Evaluation of the Factors Contributing to Broiler Meat and Functional Quality a Systemic Review
- 1 Animal Production Institute, Agricultural Research Council, Irene, South Africa
- 2 Department of Animal Sciences, Faculty of Science, Tshwane University of Technology, Pretoria, South Africa
- 3 Department of Agriculture and Rural Development, Mara Research Station, Makhado, South Africa
- 4 Animal Sciences, Western Cape Department of Agriculture, Elsenburg, South Africa
Abstract
In South Africa, the poultry sector is industry is essential because it promotes equitable, sustainable economic growth and employment creation. Chicken meat is often preferred for further processing, especially in regions where pork consumption is limited due to cultural or dietary reasons. Literature databases such as Web of Science and Scopus databases while the Google search engine from 1982-2024 were used. The PRISMA method was adopted, where 104 articles met the criteria for this review article after several exclusion criteria. Several factors can affect poultry meat quality properties causing significant differences in meat and functional quality. These include agro-ecological zone, sex, season, production system, age, strain, and diet. Commercially, the price of poultry meat depends on the overall product quality presented to the consumer. While meat processors focus on the technological meat quality properties, consumers are more invested in the nutritional and sensory quality. Literature indicates that female broilers (1.5 kg) are preferred for rotisserie chicken over heavy size (3.5 kg) male broilers, which are used for processed products. Literature also suggests that there can be sex variability in carcass yield and colour, with females exhibiting a higher yellowness index b* (3.55) compared to males (2.30). Comparable results were observed in female broiler chicken’s yellowness index shows b* (3.57) compared to males b* (2.42). Male broiler chickens have been observed to present lower lipid content (6.8–9.1 g/100 g) than female broiler chickens (7.1–11.8 g/100g). In corroboration, others have cited that female chickens have lower moisture and fat content than males. Age is also important, as the haem pigments increase with aging, the meat colour becomes redder (a*) and less light (L*) in appearance. Production system, season and agro-ecological zone influence animal stress and can alter animal glycolytic potential and post-mortem pH. This review gives insight into the factors that contribute to a successful broiler enterprise.

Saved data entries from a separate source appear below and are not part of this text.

-- ==== Sys2Proof/Machine/Operands.lean ====
section
/-! DEFINITION. Operand resolution (30_encoding.md R119, 40_dispatch.md R167 to R169): every operand kind, its effective
address, its read and its write. -/

namespace Sys2Proof.Machine

/-- A memory operand: register-indirect (`x24[X]`) or absolute (`ADDR24`) (R168). -/
inductive MemRef where
  | reg (x : RegIx)
  | abs (a : Addr)
deriving DecidableEq, Repr, Inhabited

/-- The effective address `EA` (R168). -/
def MemRef.address (m : MemRef) (s : State) : Except Fault Addr :=
  match m with
  | .reg x => readReg .w24 x s
  | .abs a => .ok a

/-- An operand that can be a destination: `R(W, X)`, `Mr(W, X)` or `Ma(W)`. -/
inductive Place where
  | reg (x : RegIx)
  | mem (m : MemRef)
deriving DecidableEq, Repr, Inhabited

/-- A `W`-bit operand that is read: a place or an immediate `I(W)`. -/
inductive Source (w : Width) where
  | place (p : Place)
  | imm (v : BitVec w.bits)
deriving DecidableEq, Repr, Inhabited

/-- Read a place at width `W`. -/
def readPlace (w : Width) (p : Place) (s : State) : Except Fault (BitVec w.bits) :=
  match p with
  | .reg x => readReg w x s
  | .mem m => do readMem w (← m.address s) s

/-- Write a place at width `W`: the same register or the same `EA` as a read of it in the same state. -/
def writePlace (w : Width) (p : Place) (v : BitVec w.bits) (s : State) : Except Fault State :=
  match p with
  | .reg x => writeReg w x v s
  | .mem m => do writeMem w (← m.address s) v s

/-- Read a source. -/
def readSource (w : Width) (x : Source w) (s : State) : Except Fault (BitVec w.bits) :=
  match x with
  | .place p => readPlace w p s
  | .imm v => .ok v

/-- An operand of a float form (R169, 44_float.md R321): `Fr(X)`, `R(W, X)`, or `MFr(X)` and `MFa`. -/
inductive FloatPlace where
  | freg (j : FloatIx)
  | ireg (w : Width) (x : RegIx)
  | mem (m : MemRef)
deriving DecidableEq, Repr, Inhabited

end Sys2Proof.Machine
end

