-- ==== Sys2Proof/Machine/Dispatch.lean ====
section
/-! DEFINITION. Dispatch: one arm per instruction, each one direct call of its meaning. -/

namespace Sys2Proof.Machine
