-- ==== Sys2Proof/Machine/Fetch.lean ====
section
/-! DEFINITION. The fetch unit (20_memory.md R90 to R92). An instruction's bytes are all fetched before anything but `IPO`
changes (40_dispatch.md R161), so a step fetches a window of bytes and decodes it; the fetch that stopped the window is the
fault, if the instruction needs a byte beyond it. -/

namespace Sys2Proof.Machine

/-- One byte of the instruction stream (R90), or the fault of its fetch (R91, R81). -/
def fetchByte (m : List Host.Cell) (ip : Word) : Except Fault Byte :=
  if ip.toNat < memSize then
    match Store.get m ip.toNat with
    | some b => .ok b
    | none => .error .readUndefined
  else .error .fetchOutOfRange

/-- Up to `n` bytes from `ip` on, `IPO` counting modulo 2^32 (R90), and the fault of the first byte that cannot be fetched.
The fault of a window that is full is never used: no instruction is longer (30_encoding.md R110). -/
def fetchWindow (m : List Host.Cell) : Nat → Word → List Byte × Fault
  | 0, _ => ([], .fetchOutOfRange)
  | n + 1, ip =>
    match fetchByte m ip with
    | .error f => ([], f)
    | .ok b => (b :: (fetchWindow m n (ip + 1)).1, (fetchWindow m n (ip + 1)).2)

/-- The window at `IPO`. -/
def State.window (s : State) : List Byte × Fault := fetchWindow s.mem maxLength s.ipo

/-- `IPO` past the `n` bytes consumed (40_dispatch.md R166). -/
def State.advance (s : State) (n : Nat) : State := { s with ipo := s.ipo + BitVec.ofNat 32 n }

end Sys2Proof.Machine
end

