-- ==== Sys2Proof/Machine/Core.lean ====
section
/-! DEFINITION. The core the host runs. -/

noncomputable def Sys2Proof.core : Host.Core :=
  { State := Sys2Proof.Machine.State, Fault := Sys2Proof.Machine.Fault, Refusal := Sys2Proof.Machine.Refusal,
    step := Sys2Proof.Machine.step, reset := Sys2Proof.Machine.State.reset }
end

DOI: https://doi.org/10.3844/ajavsp.2025.280.296
Copyright: © 2025 Ndlovu Hlulani, Munhuweyi Karen, Ramukhithi Fhulufhelo Vincent, Mpofu Takalani Judas, Nephawe Khathutshelo Agree, Raphulu Thomas, Mulaudzi Mmboniseni and Mtileni Bohani. This is an open access article distributed under the terms of the
Creative Commons Attribution License, which permits unrestricted use, distribution, and reproduction in any medium, provided the original author and source are credited.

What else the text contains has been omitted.